Cloud Computing isn’t perfect, but it’s far from broken…
The most recent Amazon cloud outage isn’t a herald of worse things to come; it’s more like a learning opportunity
Yes, on October 22, 2012, Amazon’s large Virginia data center experienced some technical difficulties which brought the popular sites Reddit, Foursquare and others for a number of hours. This of course comes on the heels of the last significant outage, which occurred around 5 months ago. The question is; are we collectively blowing these events completely out of proportion?
Given the recent turn of events involving AWS, it would appear that some on the internet have never experienced server / site downtime before (or perhaps just want us to believe that). Fact: quite a number of service outages and site disruptions have occurred prior to the rise of cloud computing. Likewise, in many of those cases, we weren’t looking at mere hours of not being able to surf the net, but days. Additionally, some of the events in the distant past were also followed by significant loss of user data as well. Compare and contrast this with cloud computing and its various implementations for backing up user data.
In the past, many critical errors might have been caused by massive hardware failure. Naturally, since non-cloud systems don’t (or didn’t) tend to provide for contingencies, bringing them back online often meant replacing racks of expensive hardware which would often have to be ordered and shipped. What makes the cloud so different is that everything can be more easily copied, backed up and moved around. In other words, when a cloud outage occurs it’s often simply a matter of moving things around and reconfiguring as opposed to waiting by the loading dock for new hardware to show up.
Having said all that, it is somewhat troubling that AWS would experience such problems at the same data center. But we shouldn’t use these minor events to berate Amazon or their abilities; instead, we should be learning from our mistakes. The simple truth is that there is immense power and ability inherent in AWS; it truly is a marvelous implementation of some very cutting edge technology that not only works, but allows us to achieve some very amazing things.
This notion that “if AWS goes down, so does the entire internet” is not only silly, but extremely misaligned with reality. Sure, if Amazon were to keep growing at its current pace, and were able to dominate the competition in the long-run, they would likely become tasked with running most of the major sites on the planet. However, if such a thing were to happen, wouldn’t they also increase their capabilities and expand their budgets as well? Moreover, why is it that the tendency is to assume the worst in every single scenario?
For starters, since we’ve experienced at least two events which are relatively close together in exactly the same location it’s safe to assume that this is a unique problem. In other words, given that the same data center is crashing it’s entirely logical for one to deduce that this is not a systemic problem we’re dealing with. A good comparative example would be in food production; just because one factory allows tainted spinach, peanut butter, etc…to enter into circulation doesn’t mean that all of these items produced by other companies are also contaminated.
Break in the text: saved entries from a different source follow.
-- ==== Sys2Proof/Laws/State.lean ====
section
/-!
SUPPORT. What each update of a part of the state leaves alone, and what it changes: one lemma for each
field and each update.
-/
namespace Sys2Proof.Machine

/-! ## Updates of the state -/
namespace State

@[simp] theorem mapWave_mem (s : State) (u : Nat) (f : Wave → Wave) : (s.mapWave u f).mem = s.mem := rfl
@[simp] theorem mapWave_poison (s : State) (u : Nat) (f : Wave → Wave) : (s.mapWave u f).poison = s.poison := rfl
@[simp] theorem mapWave_quads (s : State) (u : Nat) (f : Wave → Wave) : (s.mapWave u f).quads = s.quads := rfl
@[simp] theorem mapWave_cores (s : State) (u : Nat) (f : Wave → Wave) : (s.mapWave u f).cores = s.cores := rfl
@[simp] theorem mapWave_slices (s : State) (u : Nat) (f : Wave → Wave) : (s.mapWave u f).slices = s.slices := rfl
@[simp] theorem mapWave_engines (s : State) (u : Nat) (f : Wave → Wave) : (s.mapWave u f).engines = s.engines := rfl
@[simp] theorem mapWave_regions (s : State) (u : Nat) (f : Wave → Wave) : (s.mapWave u f).regions = s.regions := rfl
@[simp] theorem mapWave_teams (s : State) (u : Nat) (f : Wave → Wave) : (s.mapWave u f).teams = s.teams := rfl
@[simp] theorem mapWave_launches (s : State) (u : Nat) (f : Wave → Wave) : (s.mapWave u f).launches = s.launches := rfl
@[simp] theorem mapWave_codes (s : State) (u : Nat) (f : Wave → Wave) : (s.mapWave u f).codes = s.codes := rfl
@[simp] theorem mapWave_apertures (s : State) (u : Nat) (f : Wave → Wave) : (s.mapWave u f).apertures = s.apertures := rfl
@[simp] theorem mapWave_sigs (s : State) (u : Nat) (f : Wave → Wave) : (s.mapWave u f).sigs = s.sigs := rfl
@[simp] theorem mapWave_fabric (s : State) (u : Nat) (f : Wave → Wave) : (s.mapWave u f).fabric = s.fabric := rfl
@[simp] theorem mapWave_rr (s : State) (u : Nat) (f : Wave → Wave) : (s.mapWave u f).rr = s.rr := rfl
@[simp] theorem mapWave_stuck (s : State) (u : Nat) (f : Wave → Wave) : (s.mapWave u f).stuck = s.stuck := rfl
@[simp] theorem mapWave_host (s : State) (u : Nat) (f : Wave → Wave) : (s.mapWave u f).host = s.host := rfl
@[simp] theorem mapWave_devId (s : State) (u : Nat) (f : Wave → Wave) : (s.mapWave u f).devId = s.devId := rfl
@[simp] theorem mapWave_domain (s : State) (u : Nat) (f : Wave → Wave) : (s.mapWave u f).domain = s.domain := rfl
@[simp] theorem mapWave_fenced (s : State) (u : Nat) (f : Wave → Wave) : (s.mapWave u f).fenced = s.fenced := rfl
@[simp] theorem mapWave_routes (s : State) (u : Nat) (f : Wave → Wave) : (s.mapWave u f).routes = s.routes := rfl
@[simp] theorem mapWave_refused (s : State) (u : Nat) (f : Wave → Wave) : (s.mapWave u f).refused = s.refused := rfl
@[simp] theorem mapWave_shoots (s : State) (u : Nat) (f : Wave → Wave) : (s.mapWave u f).shoots = s.shoots := rfl
@[simp] theorem mapWave_links (s : State) (u : Nat) (f : Wave → Wave) : (s.mapWave u f).links = s.links := rfl
@[simp] theorem mapWave_clocks (s : State) (u : Nat) (f : Wave → Wave) : (s.mapWave u f).clocks = s.clocks := rfl
@[simp] theorem mapWave_seals (s : State) (u : Nat) (f : Wave → Wave) : (s.mapWave u f).seals = s.seals := rfl
@[simp] theorem mapWave_ports (s : State) (u : Nat) (f : Wave → Wave) : (s.mapWave u f).ports = s.ports := rfl
@[simp] theorem mapWave_agenda (s : State) (u : Nat) (f : Wave → Wave) : (s.mapWave u f).agenda = s.agenda := rfl
@[simp] theorem mapWave_cur (s : State) (u : Nat) (f : Wave → Wave) : (s.mapWave u f).cur = s.cur := rfl
@[simp] theorem mapWave_turn (s : State) (u : Nat) (f : Wave → Wave) : (s.mapWave u f).turn = s.turn := rfl
@[simp] theorem mapWave_now (s : State) (u : Nat) (f : Wave → Wave) : (s.mapWave u f).now = s.now := rfl
@[simp] theorem mapWave_nextId (s : State) (u : Nat) (f : Wave → Wave) : (s.mapWave u f).nextId = s.nextId := rfl
@[simp] theorem mapWave_free (s : State) (u : Nat) (f : Wave → Wave) : (s.mapWave u f).free = s.free := rfl
@[simp] theorem mapWave_bad (s : State) (u : Nat) (f : Wave → Wave) : (s.mapWave u f).bad = s.bad := rfl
According to recent reports, the actual AWS outage / event in question was triggered by a memory leak which led to “cascading failures”. Once again, these types of events are more-or-less expected when it comes to fully implementing a new technology for longer periods of time. Call it “working out the bugs” if you like. If anything, these types of events highlight the need for increased scrutiny and the development of new solutions and if necessary, better replacement components/technologies.
Although it’s somewhat macabre to say so, these types of events are sort of similar to growing pains. People often forget that cloud computing has pretty much replaced traditional grid/waterfall computing/networking in a relatively short amount of time. To tell you the absolute truth, it’s astounding that cloud technology has been as monumentally successful as it has been.
Furthermore, the doomsayers have been predicting terribly crippling events which last for weeks on end ever since the cloud and AWS hit the market. While it would be reckless to assume that these paranoid individuals are completely without merit (they do occasionally make some excellent points which we should learn from), most people are clearly jumping on the fear bandwagon as if it were a pop culture meme. The fact of the matter is that cloud computing has already worked its way into our lives, digital Armageddon has yet to occur and we have no logical reason to assume that it is coming as expected. The threat of solar storms, CME and EMP attacks are often used to undermine cloud computing and its stability…news flash: no computer system or server farm is truly fully protected from these events, cloud or otherwise. Need evidence? During the “Carrington event” in the 1800’s, a solar storm caused the telegraph wires to burn!
In short, let’s actually give cloud computing time to grow, heal and develop before we label it a broken, transitional technology. The internet of today has been greatly empowered courtesy of the abilities of cloud computing. In truth, most of the activities we engage in online every single day wouldn’t even be possible without some form of cloud computing to drive them.